In recent years, planetary science has seen a tremendous growth in new knowledge. Deposits of water ice exist at the Moon's poles. Discoveries on the surface of Mars point to an early warm wet climate, and perhaps conditions under which life could have emerged. Liquid methane rain falls on Saturn's moon Titan, creating rivers, lakes, and geologic landscapes with uncanny resemblances to Earth's. Vision and Voyages for Planetary Science in the Decade 2013-2022 surveys the current state of knowledge of the solar system and recommends a suite of planetary science flagship missions for the decade 2013-2022 that could provide a steady stream of important new discoveries about the solar system. Research priorities defined in the report were selected through a rigorous review that included input from five expert panels.

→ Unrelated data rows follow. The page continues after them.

/-- R97, R172, R173: what a taken frame and its answer change: the receiver goes IDLE, the slot is IN PROGRESS and the
answer queued last; on a lane link the link is ALIVE, with its silence timer restarted unless the lane is OFF; on an office
link with nothing queued a filler byte may come first, the model's choice of how R177 leaves that open (log 22). -/
def Obligations.TakenFrameChangesItsLinkOnly : Prop :=
  ∀ (s : State) (l : LinkNo) (code tag : Nat) (a : Answer),
    s.answered l code tag a =
      { s with
        links := s.links.set l { s.links.get l with
          receiver := .idle
          slot := some (code, tag)
          output := (s.links.get l).output ++ [{ code := code, tag := tag, answer := a, begun := false }] }
        lanes :=
          if h : l.val < 6 then
            s.lanes.set ⟨l.val, h⟩ { s.lanes.get ⟨l.val, h⟩ with
              link := .alive
              silenceEnd :=
                if (s.lanes.get ⟨l.val, h⟩).gate = .off then (s.lanes.get ⟨l.val, h⟩).silenceEnd
                else some (s.clock + (s.lanes.get ⟨l.val, h⟩).config.silenceLimit * 1000) }
          else s.lanes
        office :=
          if l = officeLink ∧ (s.links.get l).output = [] then { s.office with fillerOpen := true } else s.office }

/-- R170 to R173, R178: the frame a master writes for a well-formed request is read back as that request, with every
operand; a frame with a code not in R178 is read as an unknown request, whatever its body of 0 to 240 bytes. -/
def Obligations.RequestFrameIsReadBack : Prop :=
  (∀ (i : Instr) (l : LinkNo) (bs : List Byte), i.wf = true → requestFrame i = some (l, bs) →
    frameRequest l bs = some i) ∧
  (∀ (l : LinkNo) (code tag : Nat) (body : List Byte), code < 256 → tag < 256 → isRequestCode code = false →
    body.length ≤ 240 →
    frameRequest l (frameOf requestMarker code tag body) = some (.unknownRequest l tag code))

/-- R172, R173: the bytes of a request's frame, one BYTE_RECEIVED each, leave a link where the request's command leaves it
(log 5, DEDUCED), and so do those of a frame with an unknown code and any body. On the office link, here with nothing to
read, each byte in clocks 0x00 out before it is taken (R177, log 21). -/
def Obligations.BytesOfAFrameTakeItsRequest : Prop :=
  ∀ (i : Instr) (l : LinkNo) (bs : List Byte) (s : State), i.wf = true →
    (requestFrame i = some (l, bs) ∨
      ∃ code tag body, i = .unknownRequest l tag code ∧ body.length ≤ 240 ∧
        bs = frameOf requestMarker code tag body) →
    s.run = .running → (s.link l).driver = false → (s.link l).receiver = .idle →
    (l ≠ officeLink → runAll (bs.map (Instr.byteReceived l)) s = exec i s) ∧
    (l = officeLink → (s.link officeLink).output = [] →
      runAll (bs.map (Instr.byteReceived l)) s = exec i { s with office := { s.office with dataOut := 0#8 } })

NASA's highest priority large mission should be the Mars Astrobiology Explorer Cacher (MAX-C), a mission to Mars that could help determine whether the planet ever supported life and could also help answer questions about its geologic and climatic history. Other projects should include a mission to Jupiter's icy moon Europa and its subsurface ocean, and the Uranus Orbiter and Probe mission to investigate that planet's interior structure, atmosphere, and composition. For medium-size missions, Vision and Voyages for Planetary Science in the Decade 2013-2022 recommends that NASA select two new missions to be included in its New Frontiers program, which explores the solar system with frequent, mid-size spacecraft missions. If NASA cannot stay within budget for any of these proposed flagship projects, it should focus on smaller, less expensive missions first. Vision and Voyages for Planetary Science in the Decade 2013-2022 suggests that the National Science Foundation expand its funding for existing laboratories and establish new facilities as needed. It also recommends that the program enlist the participation of international partners. This report is a vital resource for government agencies supporting space science, the planetary science community, and the public.